Run through the records and, wherever a line holds the word "pushed", return that line.
=== Begin Enclosure ===
theorem execHotsetInstallComplete_evolves (step pushed entered left migrations : Nat) (s : State) :
    Outcome.evolves s [.regs, .emb, .fab, .dict] (execHotsetInstallComplete step pushed entered left migrations s) := by
  unfold execHotsetInstallComplete
  refine Outcome.evolves_next ?_
  repeat' first
    | assumption
    | with_reducible apply State.evolves_refl
    | with_reducible apply State.evolves_ite
    | with_reducible apply State.evolves_foldl
    | with_reducible apply State.evolves_step (State.event_evolves _ _ _)
    | with_reducible apply State.evolves_step (State.setReg_evolves _ _ _ _)
    | with_reducible apply State.evolves_step (State.takeHotEnd_evolves _ _)
    | fail_if_no_progress ((with_reducible apply State.evolves_set_emb); decide)
    | decide
    | with_reducible intro _ _ _
    | ((try dsimp only); split)

end Sys2Proof.Machine
end

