theorem State.pinRelease_evolves (s : State) :
    s.evolves (State.pinRelease s) [.rst] := by
  unfold State.pinRelease
  repeat' first
    | assumption
    | with_reducible apply State.evolves_refl
    | with_reducible apply State.evolves_ite
    | with_reducible apply State.evolves_foldl
    | fail_if_no_progress ((with_reducible apply State.evolves_set_rst); decide; (first | (with_reducible exact fun h => h) | exact (fun h => SMap.wf_set _ _ _ _ h) | exact (fun h => SMap.wf_setMany _ _ _ _ h) | exact (fun h => SMap.wf_eraseRange _ _ _ _ h) | exact (fun h => SMap.wfFrom_filter _ _ _ _ h) | exact (fun h => (List.length_set ..).trans h) | exact (fun h => (List.length_modify ..).trans h) | exact (fun h => (List.length_map ..).trans h) | exact (fun h => ⟨h.1, (List.length_set ..).trans h.2⟩) | exact (fun h => h) | exact (fun _ => (List.length_set ..).trans rfl) | exact (fun _ => rfl)))
    | decide
    | with_reducible intro _ _ _
    | ((try dsimp only); split)

theorem State.glitch_evolves (s : State) (low : Nat) :
    s.evolves (State.glitch s low) [.regs, .dict] := by
  unfold State.glitch
  repeat' first
    | assumption
    | with_reducible apply State.evolves_refl
    | with_reducible apply State.evolves_ite
    | with_reducible apply State.evolves_foldl
    | with_reducible apply State.evolves_step (State.bump_evolves _ _ _ _)
    | with_reducible apply State.evolves_step (State.event_evolves _ _ _)
    | with_reducible apply State.evolves_step (State.flag_evolves _ _ _ _)
    | decide
    | with_reducible intro _ _ _
    | ((try dsimp only); split)

theorem execResetNRelease_evolves (low : Nat) (asReset : Bool) (s : State) :
    Outcome.evolves s [.pending, .time, .free, .mem, .regs, .frets, .slanes, .board, .num, .emb, .upd, .dram, .fab, .vlk, .adm, .dict, .slow, .rst, .life, .sec] (execResetNRelease low asReset s) := by
  unfold execResetNRelease
  refine Outcome.evolves_next ?_
  repeat' first
    | assumption
    | with_reducible apply State.evolves_refl
    | with_reducible apply State.evolves_ite
    | with_reducible apply State.evolves_foldl
    | with_reducible apply State.evolves_step (State.glitch_evolves _ _)
    | with_reducible apply State.evolves_step (State.pinRelease_evolves _)
    | with_reducible apply State.evolves_step (State.pinStart_evolves _)
    | fail_if_no_progress ((with_reducible apply State.evolves_set_rst); decide; (first | (with_reducible exact fun h => h) | exact (fun h => SMap.wf_set _ _ _ _ h) | exact (fun h => SMap.wf_setMany _ _ _ _ h) | exact (fun h => SMap.wf_eraseRange _ _ _ _ h) | exact (fun h => SMap.wfFrom_filter _ _ _ _ h) | exact (fun h => (List.length_set ..).trans h) | exact (fun h => (List.length_modify ..).trans h) | exact (fun h => (List.length_map ..).trans h) | exact (fun h => ⟨h.1, (List.length_set ..).trans h.2⟩) | exact (fun h => h) | exact (fun _ => (List.length_set ..).trans rfl) | exact (fun _ => rfl)))
    | decide
    | with_reducible intro _ _ _
    | ((try dsimp only); split)

theorem State.unpowered_evolves (s : State) :
    s.evolves (State.unpowered s) [.pending, .time, .free, .mem, .regs, .frets, .slanes, .board, .num, .emb, .upd, .dram, .fab, .vlk, .adm, .dict, .slow, .rst, .life, .sec] := by
  unfold State.unpowered
  repeat' first
    | assumption
    | with_reducible apply State.evolves_refl
    | with_reducible apply State.evolves_ite
    | with_reducible apply State.evolves_foldl
    | with_reducible apply State.evolves_step (State.cleared_evolves _ _)
    | fail_if_no_progress ((with_reducible apply State.evolves_set_time_mem_emb_upd_dram_rst); decide; (first | (with_reducible exact fun h => h) | exact (fun h => SMap.wf_set _ _ _ _ h) | exact (fun h => SMap.wf_setMany _ _ _ _ h) | exact (fun h => SMap.wf_eraseRange _ _ _ _ h) | exact (fun h => SMap.wfFrom_filter _ _ _ _ h) | exact (fun h => (List.length_set ..).trans h) | exact (fun h => (List.length_modify ..).trans h) | exact (fun h => (List.length_map ..).trans h) | exact (fun h => ⟨h.1, (List.length_set ..).trans h.2⟩) | exact (fun h => h) | exact (fun _ => (List.length_set ..).trans rfl) | exact (fun _ => rfl)); (first | (with_reducible exact fun h => h) | exact (fun h => SMap.wf_set _ _ _ _ h) | exact (fun h => SMap.wf_setMany _ _ _ _ h) | exact (fun h => SMap.wf_eraseRange _ _ _ _ h) | exact (fun h => SMap.wfFrom_filter _ _ _ _ h) | exact (fun h => (List.length_set ..).trans h) | exact (fun h => (List.length_modify ..).trans h) | exact (fun h => (List.length_map ..).trans h) | exact (fun h => ⟨h.1, (List.length_set ..).trans h.2⟩) | exact (fun h => h) | exact (fun _ => (List.length_set ..).trans rfl) | exact (fun _ => rfl)); (first | (with_reducible exact fun h => h) | exact (fun h => SMap.wf_set _ _ _ _ h) | exact (fun h => SMap.wf_setMany _ _ _ _ h) | exact (fun h => SMap.wf_eraseRange _ _ _ _ h) | exact (fun h => SMap.wfFrom_filter _ _ _ _ h) | exact (fun h => (List.length_set ..).trans h) | exact (fun h => (List.length_modify ..).trans h) | exact (fun h => (List.length_map ..).trans h) | exact (fun h => ⟨h.1, (List.length_set ..).trans h.2⟩) | exact (fun h => h) | exact (fun _ => (List.length_set ..).trans rfl) | exact (fun _ => rfl)))
    | decide
    | with_reducible intro _ _ _
    | ((try dsimp only); split)

theorem State.railsFall_evolves (s : State) : s.evolves (State.railsFall s) [.pending, .time, .free, .mem, .regs, .frets, .slanes, .board, .num, .emb, .upd, .dram, .fab, .vlk, .adm, .dict, .slow, .rst, .life, .sec] := by
  unfold State.railsFall
  dsimp only
  refine State.evolves_set_rst (by decide) (fun h => h) ?_
  refine State.evolves_step (State.unpowered_evolves _) ?_ (by decide)
  refine State.evolves_step (State.suspendErases_evolves _ _ _) ?_ (by decide)
  refine State.evolves_step (State.flushCounters_evolves _) ?_ (by decide)
  exact State.evolves_wider (State.tellLevel_evolves _) (by decide)

theorem execVinLoss_evolves (s : State) :
    Outcome.evolves s [.pending, .time, .free, .mem, .regs, .frets, .slanes, .board, .num, .emb, .upd, .dram, .fab, .vlk, .adm, .dict, .slow, .rst, .life, .sec] (execVinLoss s) := by
  unfold execVinLoss
  refine Outcome.evolves_next ?_
  repeat' first
    | assumption
    | with_reducible apply State.evolves_refl
    | with_reducible apply State.evolves_ite
    | with_reducible apply State.evolves_foldl
    | with_reducible apply State.evolves_step (State.railsFall_evolves _)
    | fail_if_no_progress ((with_reducible apply State.evolves_set_rst); decide; (first | (with_reducible exact fun h => h) | exact (fun h => SMap.wf_set _ _ _ _ h) | exact (fun h => SMap.wf_setMany _ _ _ _ h) | exact (fun h => SMap.wf_eraseRange _ _ _ _ h) | exact (fun h => SMap.wfFrom_filter _ _ _ _ h) | exact (fun h => (List.length_set ..).trans h) | exact (fun h => (List.length_modify ..).trans h) | exact (fun h => (List.length_map ..).trans h) | exact (fun h => ⟨h.1, (List.length_set ..).trans h.2⟩) | exact (fun h => h) | exact (fun _ => (List.length_set ..).trans rfl) | exact (fun _ => rfl)))
    | decide
    | with_reducible intro _ _ _
    | ((try dsimp only); split)

theorem execVbakLoss_evolves (s : State) :
    Outcome.evolves s [.rst] (execVbakLoss s) := by
  unfold execVbakLoss
  refine Outcome.evolves_next ?_
  repeat' first
    | assumption
    | with_reducible apply State.evolves_refl
    | with_reducible apply State.evolves_ite
    | with_reducible apply State.evolves_foldl
    | fail_if_no_progress ((with_reducible apply State.evolves_set_rst); decide; (first | (with_reducible exact fun h => h) | exact (fun h => SMap.wf_set _ _ _ _ h) | exact (fun h => SMap.wf_setMany _ _ _ _ h) | exact (fun h => SMap.wf_eraseRange _ _ _ _ h) | exact (fun h => SMap.wfFrom_filter _ _ _ _ h) | exact (fun h => (List.length_set ..).trans h) | exact (fun h => (List.length_modify ..).trans h) | exact (fun h => (List.length_map ..).trans h) | exact (fun h => ⟨h.1, (List.length_set ..).trans h.2⟩) | exact (fun h => h) | exact (fun _ => (List.length_set ..).trans rfl) | exact (fun _ => rfl)))
    | decide
    | with_reducible intro _ _ _
    | ((try dsimp only); split)

theorem execPowerOnReset_evolves (s : State) : Outcome.evolves s [.pending, .time, .free, .mem, .regs, .frets, .slanes, .board, .num, .emb, .upd, .dram, .fab, .vlk, .adm, .dict, .slow, .rst, .life, .sec] (execPowerOnReset s) := by
  unfold execPowerOnReset
  refine Outcome.evolves_next ?_
  apply State.evolves_ite (State.evolves_refl _ _)
  dsimp only
  exact State.evolves_set_rst (by decide) (fun h => ⟨h.1, Nat.zero_le _, h.2.2⟩) (State.evolves_wider (State.unpowered_evolves _) (by decide))

theorem execFaultShutdown_evolves (thermal : Bool) (s : State) :
    Outcome.evolves s [.pending, .time, .free, .mem, .regs, .frets, .slanes, .board, .num, .emb, .upd, .dram, .fab, .vlk, .adm, .dict, .slow, .rst, .life, .sec] (execFaultShutdown thermal s) := by
  unfold execFaultShutdown
  refine Outcome.evolves_next ?_
  apply State.evolves_ite (State.evolves_refl _ _)
  dsimp only
  refine State.evolves_set_rst (by decide) (fun h => h) ?_
  refine State.evolves_step (State.railsFall_evolves _) ?_ (by decide)
  refine State.evolves_step (State.resetRecord_evolves _ _ _ _) ?_ (by decide)
  exact State.evolves_ite (State.evolves_wider (State.powerRecord_evolves _) (by decide)) (State.evolves_refl _ _)

theorem State.phase1_evolves (s : State) (found : PhaseFindings) :
    s.evolves (State.phase1 s found) [.regs, .rst] := by
  unfold State.phase1
  repeat' first
    | assumption
    | with_reducible apply State.evolves_refl
    | with_reducible apply State.evolves_ite
    | with_reducible apply State.evolves_foldl
    | with_reducible apply State.evolves_step (State.setReg_evolves _ _ _ _)
    | fail_if_no_progress ((with_reducible apply State.evolves_set_rst); decide; (first | (with_reducible exact fun h => h) | exact (fun h => SMap.wf_set _ _ _ _ h) | exact (fun h => SMap.wf_setMany _ _ _ _ h) | exact (fun h => SMap.wf_eraseRange _ _ _ _ h) | exact (fun h => SMap.wfFrom_filter _ _ _ _ h) | exact (fun h => (List.length_set ..).trans h) | exact (fun h => (List.length_modify ..).trans h) | exact (fun h => (List.length_map ..).trans h) | exact (fun h => ⟨h.1, (List.length_set ..).trans h.2⟩) | exact (fun h => h) | exact (fun _ => (List.length_set ..).trans rfl) | exact (fun _ => rfl)))
    | decide
    | with_reducible intro _ _ _
    | ((try dsimp only); split)

theorem State.phase2_evolves (s : State) (found : PhaseFindings) :
    s.evolves (State.phase2 s found) [.regs, .life, .sec] := by
  unfold State.phase2
  repeat' first
    | assumption
    | with_reducible apply State.evolves_refl
    | with_reducible apply State.evolves_ite
    | with_reducible apply State.evolves_foldl
    | with_reducible apply State.evolves_step (State.flag_evolves _ _ _ _)
    | with_reducible apply State.evolves_step (State.lifeLog_evolves _ _ _ _ _)
    | fail_if_no_progress ((with_reducible apply State.evolves_set_sec); decide)
    | decide
    | with_reducible intro _ _ _
    | ((try dsimp only); split)

theorem State.testFret_evolves (s : State) (die col phys : Nat) :
    s.evolves (State.testFret s die col phys) [.mem, .regs, .frets, .board, .dram, .fab, .vlk, .adm, .dict, .life] := by
  unfold State.testFret
  repeat' first
    | assumption
    | with_reducible apply State.evolves_refl
    | with_reducible apply State.evolves_ite
    | with_reducible apply State.evolves_foldl
    | with_reducible apply State.evolves_step (State.bypassFret_evolves _ _ _ _)
    | with_reducible apply State.evolves_step (State.dieGone_evolves _ _)
    | with_reducible apply State.evolves_step (State.markFailed_evolves _ _ _ _)
    | decide
    | with_reducible intro _ _ _
    | ((try dsimp only); split)

theorem State.testCore_evolves (s : State) (die core : Nat) :
    s.evolves (State.testCore s die core) [.mem, .regs, .frets, .board, .dram, .fab, .vlk, .adm, .dict, .life] := by
  unfold State.testCore
  repeat' first
    | assumption
    | with_reducible apply State.evolves_refl
    | with_reducible apply State.evolves_ite
    | with_reducible apply State.evolves_foldl
    | with_reducible apply State.evolves_step (State.coreFails_evolves _ _ _)
    | with_reducible apply State.evolves_step (State.flag_evolves _ _ _ _)
    | with_reducible apply State.evolves_step (State.logSubst_evolves _ _ _ _ _)
    | with_reducible apply State.evolves_step (State.mgmtCoreFails_evolves _ _)
    | with_reducible apply State.evolves_step (State.updSpare_evolves _ _)
    | decide
    | with_reducible intro _ _ _
    | ((try dsimp only); split)

theorem State.testBank_evolves (s : State) (die bank : Nat) :
    s.evolves (State.testBank s die bank) [.mem, .regs, .emb, .dict, .life] := by
  unfold State.testBank
  repeat' first
    | assumption
    | with_reducible apply State.evolves_refl
    | with_reducible apply State.evolves_ite
    | with_reducible apply State.evolves_foldl
    | with_reducible apply State.evolves_step (State.bankFails_evolves _ _ _)
    | with_reducible apply State.evolves_step (State.logSubst_evolves _ _ _ _ _)
    | with_reducible apply State.evolves_step (State.updSpare_evolves _ _)
    | decide
    | with_reducible intro _ _ _
    | ((try dsimp only); split)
=== End Enclosure ===
» **YOUR SOLUTION**:
theorem execHotsetInstallComplete_evolves (step pushed entered left migrations : Nat) (s : State) :
    Outcome.evolves s [.regs, .emb, .fab, .dict] (execHotsetInstallComplete step pushed entered left migrations s) := by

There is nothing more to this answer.